This article breaks down the four most common categories of agent crashes, explains how to diagnose each one, and shows how self-healing infrastructure can handle all of them automatically.

Crash Type 1: Out-of-Memory (OOM) Kills

The out-of-memory killer is the single most common cause of AI agent crashes. When the Linux kernel runs out of available memory, it selects a process to kill based on its memory footprint and OOM score. For AI agents — which often consume the most memory on the server — the OOM killer almost always chooses them.

Why AI Agents Are Especially Vulnerable

AI agents accumulate memory in ways that traditional web services do not. Every conversation turn adds to the context window. Every tool call result is stored in memory. Long-running agents that handle thousands of interactions can grow their memory footprint from 500 MB to 5 GB over the course of a day. Without explicit memory management, this growth is unbounded.

A real-world example from early 2026: a Claude Desktop release shipped with a memory leak that caused memory consumption to balloon from 467 MB to 7.5 GB in just 20 seconds, triggering immediate OOM kills. This was a high-profile case, but subtler memory leaks happen constantly in production agents where context is accumulated over hours or days rather than seconds.

How to Diagnose OOM Kills

dmesg | grep -i "out of memory"

journalctl -k | grep -i oom

cat /proc/meminfo | head -5

If the OOM killer terminated your agent, you will see a kernel message like Out of memory: Killed process [PID] (agent_name) total-vm:5242880kB. The total-vm value tells you how much virtual memory the process was using.

How to Fix It

Set memory limits. Use cgroups or container memory limits to constrain your agent. When the agent hits the limit, it gets killed predictably rather than causing the entire server to swap thrash.

Implement context pruning. Truncate conversation history beyond a sliding window. Summarize old context rather than keeping raw messages. Release tool call results after processing.

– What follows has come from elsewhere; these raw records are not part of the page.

/-- A set of `t` coefficients: those beyond are dropped and added taps start at 0 (R117). -/
def sizeSet (t : Nat) (l : List Int) : List Int := (l ++ List.replicate t 0).take t

/-- Tap i of WELLn_FFE_INITk. -/
def initTap (s : State) (n i : Nat) : Int :=
  let w := s.reg (R.WELL_FFE_INIT n (i / 4))
  signed 8 (w.toNat / 2 ^ (8 * (i % 4)) % 256)

/-- The initial set (R111): the preset of the recipe in force, or the INIT registers. The preset is held by absolute tap index: a written
FFE_PRE does not move it, which R111 leaves open (DESIGN CHOICE, notes/assumptions/139.md). -/
def initialSet (s : State) (n : Fin 8) : List Int :=
  let t := s.rx[n].taps
  let l := if s.flag (R.WELL_RX_CTRL n) F.WELL_RX_CTRL_INIT_SRC then (List.range t).map (initTap s n)
    else match recipeInForce s n with | some r => r.init | none => []
  (sizeSet t l).map (· * 256)

/-- Installs a coefficient set at once: in force, shown, and in the receive pumps. -/
def installSet (n : Fin 8) (l : List Int) (s : State) : State :=
  let (l8, s) := roundSet l s
  rxPumpsLoad n (tapsInForce n (showTaps n l8 (modRx n (fun r => { r with c16 := l, pend := none }) s)))

/-- The chain goes to step 2, TIMING, with the starting coefficients of R111: the last-good set for the first attempt
after a loss of lock or a HOLD with HOLD_KEEP = 1, else the initial set, as with a RESTART that is pending (R114, R117). -/
def startAttempt (n : Fin 8) (s : State) : State :=
  let keep := !s.rx[n].useInit && !s.rx[n].restartPend && s.flag (R.WELL_RX_CTRL n) F.WELL_RX_CTRL_HOLD_KEEP
  let l := match keep, s.rx[n].lastGood with
    | true, some g => sizeSet s.rx[n].taps g
    | _, _ => initialSet s n
  setRxState n 1 (installSet n l (modRx n (fun r =>
    { r with useInit := true, epochs := 0, lowFom := 0, unlocked := 0, startPend := false, restartPend := false }) s))

/-- A reacquiring change (R117): the attempt starts from the initial set; in IDLE or HOLD it only decides the next
attempt's starting set. -/
def reacquire (n : Fin 8) (s : State) : State :=
  let s := modRx n (fun r => { r with useInit := true, restartPend := false }) s
  if rxState s n = 0 ∨ rxState s n = 4 then s else startAttempt n s

/-- A RESTART or a loss of lock comes into effect at a receive frame boundary; together they make one restart, from the
initial set (R113, R114, R117). DESIGN CHOICE: neither a RESTART nor a reacquiring change of a parameter is the loss of lock that ends a
training run (R141; notes/assumptions/138.md). -/
def restartAtBoundary (n : Fin 8) (s : State) : State :=
  if s.rx[n].restartPend then reacquire n s
  else if s.rx[n].startPend then startAttempt n s
  else s

/-- FFE_TAPS changes (R117): the taps that remain keep their coefficients and added taps start at 0, in force, shown and pending. -/
def tapsResize (n : Fin 8) (taps : Nat) (s : State) : State :=
  let old := s.rx[n].taps
  let s := modRx n (fun r => { r with taps := taps, c16 := sizeSet taps r.c16, pend := r.pend.map (sizeSet taps),
                                      lastGood := r.lastGood.map (sizeSet taps) }) s
  let cut (l : List Int) : List Int := l.take (min old taps)
  let now := cut ((List.range 41).map (coefInForce s n))
  let shown := cut ((List.range 41).map fun i => signed 8 ((s.reg (R.WELL_FFE_TAP n (i / 4))).toNat / 2 ^ (8 * (i % 4))))
  showTaps n shown (tapsInForce n (showTaps n now s))

/-- A parameter in force is another one than in `old`, or another recipe brought it (R52). -/
def parChanged (n : Fin 8) (old s : State) (k : Nat) : Bool :=
  let role := if parTx k then 2 else 1
  paramRaw old n k != paramRaw s n k || bankInForce old n role != bankInForce s n role

/-- The parameters in force changed from those of `old` (R47, R116, R117): those out of range are reported, FFE_TAPS resizes the
set, an even FFE_TAPS is one of its odd neighbours, and a change of FFE_PRE, TARGET_H1 or TARGET_H2 reacquires. -/
def rxParamsFollow (n : Fin 8) (old : State) (s : State) : State :=
  let ks := (List.range 16).filter (parChanged n old s)
  let v := paramN s n 0
  let s := if ks.contains 0 then
      let (b, s) := if v % 2 = 1 then (0, s) else s.fresh 1
      let taps := if v % 2 = 1 then v else v - 1 + 2 * b
      if taps = s.rx[n].taps then s else tapsResize n taps s
    else s
  let s := ks.foldl (fun s k => slotReport n k s) s
  if ffePre old n = ffePre s n ∧ targetH old n 10 = targetH s n 10 ∧ targetH old n 11 = targetH s n 11 then s
  else reacquire n s

/-- Every parameter of one side is the same in two states; a slot that the recipe in force does not use is none (R52). -/
def sameParams (n : Fin 8) (rx : Bool) (old s : State) : Bool :=
  ((List.range 40).filter fun k => parTx k != rx).all fun k => !parChanged n old s k

/-- The pending values of one side's slots come into force at an epoch boundary, but for those that a load left to wait for the switch
(R29, R66, R116, R137). -/
def paramsTransfer (n : Fin 8) (rx : Bool) (s : State) : State :=
  ((List.range 64).filter fun k => parTx k != rx && !s.well[n].held.contains k).foldl
    (fun s k => s.setActReg (R.WELL_PARAM n k) (s.reg (R.WELL_PARAM n k))) s

/-- The receive slots at a receive epoch boundary: all but those of the transmit side. -/
def rxParamsApply (n : Fin 8) (s : State) : State :=
  let s' := paramsTransfer n true s
  if sameParams n true s s' then s' else rxParamsFollow n s s'

/-- The transmit parameters in force changed from those of `old`: those out of range are reported (R47, R137). -/
def txParamsFollow (n : Fin 8) (old s : State) : State :=
  (((List.range 8).map (· + 32)).filter (parChanged n old s)).foldl (fun s k => slotReport n k s) s

/-- The transmit slots at a transmit epoch boundary (R137). -/
def txParamsApply (n : Fin 8) (s : State) : State :=
  let s' := paramsTransfer n false s
  if sameParams n false s s' then s' else txParamsFollow n s s'

/-! ### Adaptation and figure of merit (R103 to R108) -/

/-- The figure of merit of n samples with error power e: 40·log10(128²·n/e), rounded, within 0 to 255 (R108). -/
def fomOf (n e : Nat) : Nat :=
  if n = 0 then 0
  else ((List.range 255).filter fun i => decide (10 ^ (2 * i + 1) * e ^ 80 ≤ (16384 * n) ^ 80)).length

/-- The integer square root, one bit at a time. -/
def isqrt (x : Nat) : Nat → Nat → Nat
  | 0, r => r
  | k + 1, r => isqrt x k (if (r + 2 ^ k) * (r + 2 ^ k) ≤ x then r + 2 ^ k else r)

Monitor before you crash. Track RSS (Resident Set Size) over time. Alert at 70% of your memory limit so you can take action before the OOM killer does. osModa's watchdog does this automatically, restarting the agent with fresh state when memory exceeds configurable thresholds.

Crash Type 2: Dependency Drift

Your agent was working yesterday. You did not change any code. But now it crashes on startup with a cryptic ImportError or segmentation fault. What happened? A background system update ran overnight.

On Ubuntu servers, the unattended-upgrades package runs by default and automatically installs security updates. This is good practice for security, but it means system libraries can change without warning. If your agent's Python extension modules were compiled against libssl 1.1 and the update installed libssl 3.0, your agent will fail with symbol lookup errors.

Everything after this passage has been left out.